Comment by msgodel
20 hours ago
I think one of the people who got closest to that was Sam Zeloof.
He kind of had everything going: extremely clever and motivated, cooperation with his parents (who also worked in the industry), access to equipment. Kind of hard to improve on that.
He was able to replicate most of Intel's SOTA process... from 50 years ago. That's more than almost everyone else has managed in their garage but that's about the best you can expect without insane capex and ramp up (and again, it's not like he didn't have access to capital, it just wasn't monetary.) Even still it took five or so years to work everything out.
The SOTA today is really kind of insane. It's right at the frontier of what all of humanity is capable of. Of course as time goes on we'll push that out and today's SOTA is tomorrow's commodity but that won't change everyone's concern with being unable to replicate the contemporary best process.

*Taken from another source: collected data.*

theorem State.m2sTry_touch (s : State) (a1 : M2S) :
    Touch 0x180000000000000000000000000000000000000000000000000000000000780000000000000000000000000000000000000000000000000000000000000c001fffffe00000b88900 s (State.m2sTry s a1) := by
  unfold State.m2sTry
  extract_lets -merge -useContext +onlyGivenNames v0
  clear_value v0
  extract_lets -merge -useContext +onlyGivenNames v1
  refine Touch.ite ?_ ?_
  · unfold v1
    refine Touch.step ?_ (State.modCch_touch ..) (by decide +kernel)
    exact Touch.refl _ _
  · refine Touch.ite ?_ ?_
    · unfold v1
      refine Touch.step ?_ (State.modCch_touch ..) (by decide +kernel)
      refine Touch.step ?_ (State.wake_touch ..) (by decide +kernel)
      exact Touch.refl _ _
    · split
      · unfold v1
        refine Touch.step ?_ (State.modCch_touch ..) (by decide +kernel)
        exact Touch.refl _ _
      · rename_i y2 y3 y4
        refine Touch.step ?_ (State.m2sServe_touch ..) (by decide +kernel)
        refine TouchO.ofSome y4 ?_
        refine TouchO.step ?_ (State.dirUpdate_touch ..) (by decide +kernel)
        exact Touch.refl _ _

theorem State.m2sPump_touch (s : State) :
    Touch 0x180000000000000000000000000000000000000000000000000000000000780000000000000000000000000000000000000000000000000000000000000c001fffffe00000b88900 s (State.m2sPump s) := by
  unfold State.m2sPump
  refine Touch.foldl ?_ (fun y0 y1 h2 => ?_)
  · refine Touch.step ?_ (State.modCch_touch ..) (by decide +kernel)
    exact Touch.refl _ _
  · refine Touch.step ?_ (State.m2sTry_touch ..) (by decide +kernel)
    exact h2

theorem State.drainPump_touch (s : State) :
    Touch 0x180000000000000000000000000000000000000000000000000000000000000000000000000000108100 s (State.drainPump s) := by
  unfold State.drainPump
  refine Touch.foldl ?_ (fun y0 y1 h2 => ?_)
  · exact Touch.refl _ _
  · refine Touch.ite ?_ ?_
    · refine Touch.step ?_ (State.biVictim_touch ..) (by decide +kernel)
      exact h2
    · exact h2

theorem State.evictPump_touch (s : State) :
    Touch 0xc0000000000000000000000000000000000000000000000000000000000000000000000000108100 s (State.evictPump s) := by
  unfold State.evictPump
  refine Touch.ite ?_ ?_
  · exact Touch.refl _ _
  · refine Touch.foldl ?_ (fun y0 y1 h2 => ?_)
    · refine Touch.step ?_ (State.modCch_touch ..) (by decide +kernel)
      exact Touch.refl _ _
    · refine Touch.step ?_ (State.sendEvict_touch ..) (by decide +kernel)
      exact h2

theorem State.cchPump_touch (s : State) :
    Touch 0x49ff8000000000000180000000003f90100000000000000000006003000000000000000000f387803ffc00700021f00300000000240000000000000000000000000000000000c001fffffe00000bffda0 s (State.cchPump s) := by
  unfold State.cchPump
  refine Touch.step ?_ (State.settleAll_touch ..) (by decide +kernel)
  refine Touch.step ?_ (State.drainPump_touch ..) (by decide +kernel)
  refine Touch.step ?_ (State.m2sPump_touch ..) (by decide +kernel)
  refine Touch.step ?_ (State.hostOps_touch ..) (by decide +kernel)
  refine Touch.step ?_ (State.flushPump_touch ..) (by decide +kernel)
  refine Touch.step ?_ (State.evictPump_touch ..) (by decide +kernel)
  exact Touch.refl _ _

theorem execM2sRequest_touch (a0 : M2S) (a1 : List EccEvent) (a2 : List Byte) (s : State) :
    ∃ t, execM2sRequest a0 a1 a2 s = .next t ∧ Touch 0x49ff8000000000000180000000003f901000000000000000000060030001fe100000000f1ef107803ffc00200021f00300000000240000000000000000000000000000000000c001fffffe00000bffda0 s t := by
  refine ⟨_, rfl, ?_⟩
  refine Touch.ite ?_ ?_
  · exact Touch.refl _ _
  · split
    · extract_lets -merge -useContext +onlyGivenNames v0
      refine Touch.cut v0 ?_ (fun h1 => ?_)
      · unfold v0
        refine Touch.step ?_ (State.violation_touch ..) (by decide +kernel)
        exact Touch.refl _ _
      clear_value v0
      refine Touch.ite ?_ ?_
      · extract_lets -merge -useContext +onlyGivenNames v2
        refine Touch.cut v2.2 ?_ (fun h3 => ?_)
        · unfold v2
          refine Touch.step ?_ (State.draw_touch ..) (by decide +kernel)
          exact h1
        clear_value v2
        refine Touch.step ?_ (State.emit_touch ..) (by decide +kernel)
        exact h3
      · refine Touch.step ?_ (State.emit_touch ..) (by decide +kernel)
        exact h1
    · extract_lets -merge -useContext +onlyGivenNames v4
      refine Touch.cut v4 ?_ (fun h5 => ?_)
      · unfold v4
        refine Touch.ite ?_ ?_
        · refine Touch.step ?_ (State.violation_touch ..) (by decide +kernel)
          exact Touch.refl _ _
        · exact Touch.refl _ _
      clear_value v4
      refine Touch.step ?_ (State.settleAll_touch ..) (by decide +kernel)
      refine Touch.step ?_ (State.drainPump_touch ..) (by decide +kernel)
      refine Touch.step ?_ (State.m2sTry_touch ..) (by decide +kernel)
      refine Touch.step ?_ (State.eccRead_touch ..) (by decide +kernel)
      refine Touch.step ?_ (State.wake_touch ..) (by decide +kernel)
      exact h5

The reality is all our "defense" needs (and arguably most other needs too) are far more than adequately met with processes a decade old now. It's really not the big deal everyone makes it out to be.
> The reality is all our "defense" needs (and arguably most other needs too) are far more than adequately met with processes a decade old now. It's really not the big deal everyone makes it out to be.
Right, this is why I think in-sourcing chip manufacture is totally viable (that is, if we were actually interested in that and not just using it as an excuse for corruption). The interesting exceptions I've heard about are things like, IIRC, high-power local AI for autonomous drones. But for SAMs and such, old tech will probably do it.